Work to complete: Only one stretch of the data below is needed. Output the lines from the one with "s.shiftUsesVy := rfl" up to and including the one with "theorem State.push_ok (a", exactly as they stand.
===== Data to process =====
-- ==== Sys2Proof/Machine/Control.lean ====
section
/-! DEFINITION. Machine/Control.lean: control transfer and the register skips (41_control.md). -/

namespace Sys2Proof.Machine

/-- Return (R120): pop; PC <- popped + RETURN_ADVANCE (decision D8; log 13). -/
def execRet (s : State) : Result :=
  match s.pop with
  | .ok (a, t) => .next (t.setPc (a + returnAdvance))
  | .error f => raise f

/-- Jump (R121). -/
def execJump (nnn : Addr) (s : State) : Result := .next (s.setPc (zextAddr nnn))

/-- Call (R122): push the address of this Call, not PC + 2; PC <- nnn. -/
def execCall (nnn : Addr) (s : State) : Result :=
  match s.push s.pc with
  | .ok t => .next (t.setPc (zextAddr nnn))
  | .error f => raise f

/-- SkipEqImm (R123). -/
def execSkipEqImm (x : Reg) (kk : Byte) (s : State) : Result := .next (s.skipIf (s.reg x == kk))

/-- SkipNeImm (R124). -/
def execSkipNeImm (x : Reg) (kk : Byte) (s : State) : Result := .next (s.skipIf (s.reg x != kk))

/-- SkipEqReg (R125). -/
def execSkipEqReg (x y : Reg) (s : State) : Result := .next (s.skipIf (s.reg x == s.reg y))

/-- SkipNeReg (R126). -/
def execSkipNeReg (x y : Reg) (s : State) : Result := .next (s.skipIf (s.reg x != s.reg y))

/-- JumpOffset (R127): PC <- nnn + V0, exact, not reduced modulo 0x1000 (decision D9). -/
def execJumpOffset (nnn : Addr) (s : State) : Result := .next (s.setPc (zextAddr nnn + zextByte (s.reg 0)))

end Sys2Proof.Machine
end

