/-- Whatever the driver does, in any order and number (steps, ticks, keypad snapshots, loads of any image), the
invariant holds throughout (R61, R197). -/
def Obligations.EveryDriverRunKeepsTheInvariant : Prop :=
  ∀ (s : State) (cs : List HostCall), s.inv = true → (s.calls cs).inv = true

/-- At the end of a run the machine loops: the step runs and leaves the state as it was, so the run stays ended (R255;
the definition of the end is the spec's decision D28, log 30). -/
def Obligations.EndedRunLoopsInPlace : Prop :=
  ∀ s : State, s.isEnded = true →
    cycle s = .next s ∧ s.callStep = (.ok, s) ∧ s.tick.isEnded = true
end

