/-! ### State.skipIf -/

@[simp] theorem State.skipIf_v (c : Bool) : (s.skipIf c).v = s.v := rfl
@[simp] theorem State.skipIf_i (c : Bool) : (s.skipIf c).i = s.i := rfl
@[simp] theorem State.skipIf_pc (c : Bool) : (s.skipIf c).pc = s.pc + if c then 4 else 2 := rfl
@[simp] theorem State.skipIf_sp (c : Bool) : (s.skipIf c).sp = s.sp := rfl
@[simp] theorem State.skipIf_stack (c : Bool) : (s.skipIf c).stack = s.stack := rfl
@[simp] theorem State.skipIf_dt (c : Bool) : (s.skipIf c).dt = s.dt := rfl
@[simp] theorem State.skipIf_st (c : Bool) : (s.skipIf c).st = s.st := rfl
@[simp] theorem State.skipIf_mem (c : Bool) : (s.skipIf c).mem = s.mem := rfl
@[simp] theorem State.skipIf_fb (c : Bool) : (s.skipIf c).fb = s.fb := rfl
@[simp] theorem State.skipIf_key (c : Bool) : (s.skipIf c).key = s.key := rfl
@[simp] theorem State.skipIf_fault (c : Bool) : (s.skipIf c).fault = s.fault := rfl
@[simp] theorem State.skipIf_shiftUsesVy (c : Bool) : (s.skipIf c).shiftUsesVy = s.shiftUsesVy := rfl
@[simp] theorem State.skipIf_draws (c : Bool) : (s.skipIf c).draws = s.draws := rfl
@[simp] theorem State.skipIf_schedule (c : Bool) : (s.skipIf c).schedule = s.schedule := rfl
@[simp] theorem State.skipIf_reg (c : Bool) (q : Reg) : (s.skipIf c).reg q = s.reg q := rfl

/-! ### Keys -/

@[simp] theorem State.setReg_keyPressed (r : Reg) (b : Byte) (k : Fin 16) :
    (s.setReg r b).keyPressed k = s.keyPressed k := rfl

@[simp] theorem State.advance_keyPressed (k : Fin 16) : s.advance.keyPressed k = s.keyPressed k := rfl

@[simp] theorem State.skipIf_keyPressed (c : Bool) (k : Fin 16) :
    (s.skipIf c).keyPressed k = s.keyPressed k := rfl

/-! ### Results with a flag (R106) -/

/-- All writeWithFlag does to registers: VF holds the flag, whatever x is; then Vx the result. -/
@[simp] theorem State.writeWithFlag_reg (x : Reg) (a f : Byte) (q : Reg) :
    (s.writeWithFlag x a f).reg q = if q = VF then f else if q = x then a else s.reg q := by
  simp [State.writeWithFlag]

/-- All else writeWithFlag does: the default advance. -/
theorem State.writeWithFlag_eq (x : Reg) (a f : Byte) :
    s.writeWithFlag x a f = { s with v := (s.writeWithFlag x a f).v, pc := s.pc + 2 } := rfl

/-! ### The stack (R26) -/

/-- push below the capacity. -/
theorem State.push_ok (a : Word) (h : s.sp.val < 16) :
    s.push a = .ok { s with stack := s.stack.set s.sp.val a, sp := ⟨s.sp.val + 1, by omega⟩ } := by
  simp [State.push, h]

/-- push at the capacity reports Overflow. -/
theorem State.push_full (a : Word) (h : s.sp.val = 16) : s.push a = .error (.stackOverflow s.pc) := by
  simp [State.push, h]

/-- pop of a stack that holds an entry. -/
theorem State.pop_ok (h : 0 < s.sp.val) :
    s.pop = .ok (s.stack[s.sp.val - 1], { s with sp := ⟨s.sp.val - 1, by omega⟩ }) := by
  simp only [State.pop, h, dif_pos]

/-- pop of an empty stack reports Underflow. -/
theorem State.pop_empty (h : s.sp.val = 0) : s.pop = .error (.stackUnderflow s.pc) := by
  simp [State.pop, h]

/-! ### The driver's inputs (log 3) -/

/-- An input changes timers and keys alone. -/
theorem State.input_eq (h : HostInput) :
    s.input h = { s with dt := (s.input h).dt, st := (s.input h).st, key := (s.input h).key } := by
  cases h <;> rfl

/-- So does a list of inputs. -/
theorem State.foldl_input_eq (hs : List HostInput) (s : State) :
    hs.foldl State.input s = { s with dt := (hs.foldl State.input s).dt, st := (hs.foldl State.input s).st,
                                      key := (hs.foldl State.input s).key } := by
  induction hs generalizing s with
  | nil => rfl
  | cons h hs ih =>
    rw [List.foldl_cons, ih]
    rw [State.input_eq s h]

/-- All that taking the inputs before a step can change: timers, keys and the schedule itself. -/
theorem State.takeInputs_eq :
    s.takeInputs = { s with dt := s.takeInputs.dt, st := s.takeInputs.st, key := s.takeInputs.key,
                            schedule := s.takeInputs.schedule } := by
  unfold State.takeInputs
  split
  · rfl
  · rw [State.foldl_input_eq]

theorem State.takeInputs_pc : s.takeInputs.pc = s.pc := by rw [State.takeInputs_eq]

theorem State.takeInputs_mem : s.takeInputs.mem = s.mem := by rw [State.takeInputs_eq]

theorem State.takeInputs_fault : s.takeInputs.fault = s.fault := by rw [State.takeInputs_eq]

theorem State.takeInputs_stack : s.takeInputs.stack = s.stack := by rw [State.takeInputs_eq]

theorem State.takeInputs_sp : s.takeInputs.sp = s.sp := by rw [State.takeInputs_eq]

theorem State.takeInputs_i : s.takeInputs.i = s.i := by rw [State.takeInputs_eq]

theorem State.takeInputs_reg (r : Reg) : s.takeInputs.reg r = s.reg r := by rw [State.takeInputs_eq]; rfl

/-- With nothing scheduled, nothing happens before a step. -/
theorem State.takeInputs_nil (h : s.schedule = []) : s.takeInputs = s := by
  simp [State.takeInputs, h]

end Sys2Proof.Machine
end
=====
Solution to the exercise:
@[simp] theorem State.skipIf_shiftUsesVy (c : Bool) : (s.skipIf c).shiftUsesVy = s.shiftUsesVy := rfl
@[simp] theorem State.skipIf_draws (c : Bool) : (s.skipIf c).draws = s.draws := rfl
@[simp] theorem State.skipIf_schedule (c : Bool) : (s.skipIf c).schedule = s.schedule := rfl
@[simp] theorem State.skipIf_reg (c : Bool) (q : Reg) : (s.skipIf c).reg q = s.reg q := rfl

/-! ### Keys -/

@[simp] theorem State.setReg_keyPressed (r : Reg) (b : Byte) (k : Fin 16) :
    (s.setReg r b).keyPressed k = s.keyPressed k := rfl

@[simp] theorem State.advance_keyPressed (k : Fin 16) : s.advance.keyPressed k = s.keyPressed k := rfl

@[simp] theorem State.skipIf_keyPressed (c : Bool) (k : Fin 16) :
    (s.skipIf c).keyPressed k = s.keyPressed k := rfl

/-! ### Results with a flag (R106) -/

/-- All writeWithFlag does to registers: VF holds the flag, whatever x is; then Vx the result. -/
@[simp] theorem State.writeWithFlag_reg (x : Reg) (a f : Byte) (q : Reg) :
    (s.writeWithFlag x a f).reg q = if q = VF then f else if q = x then a else s.reg q := by
  simp [State.writeWithFlag]

/-- All else writeWithFlag does: the default advance. -/
theorem State.writeWithFlag_eq (x : Reg) (a f : Byte) :
    s.writeWithFlag x a f = { s with v := (s.writeWithFlag x a f).v, pc := s.pc + 2 } := rfl

/-! ### The stack (R26) -/

/-- push below the capacity. -/
theorem State.push_ok (a : Word) (h : s.sp.val < 16) :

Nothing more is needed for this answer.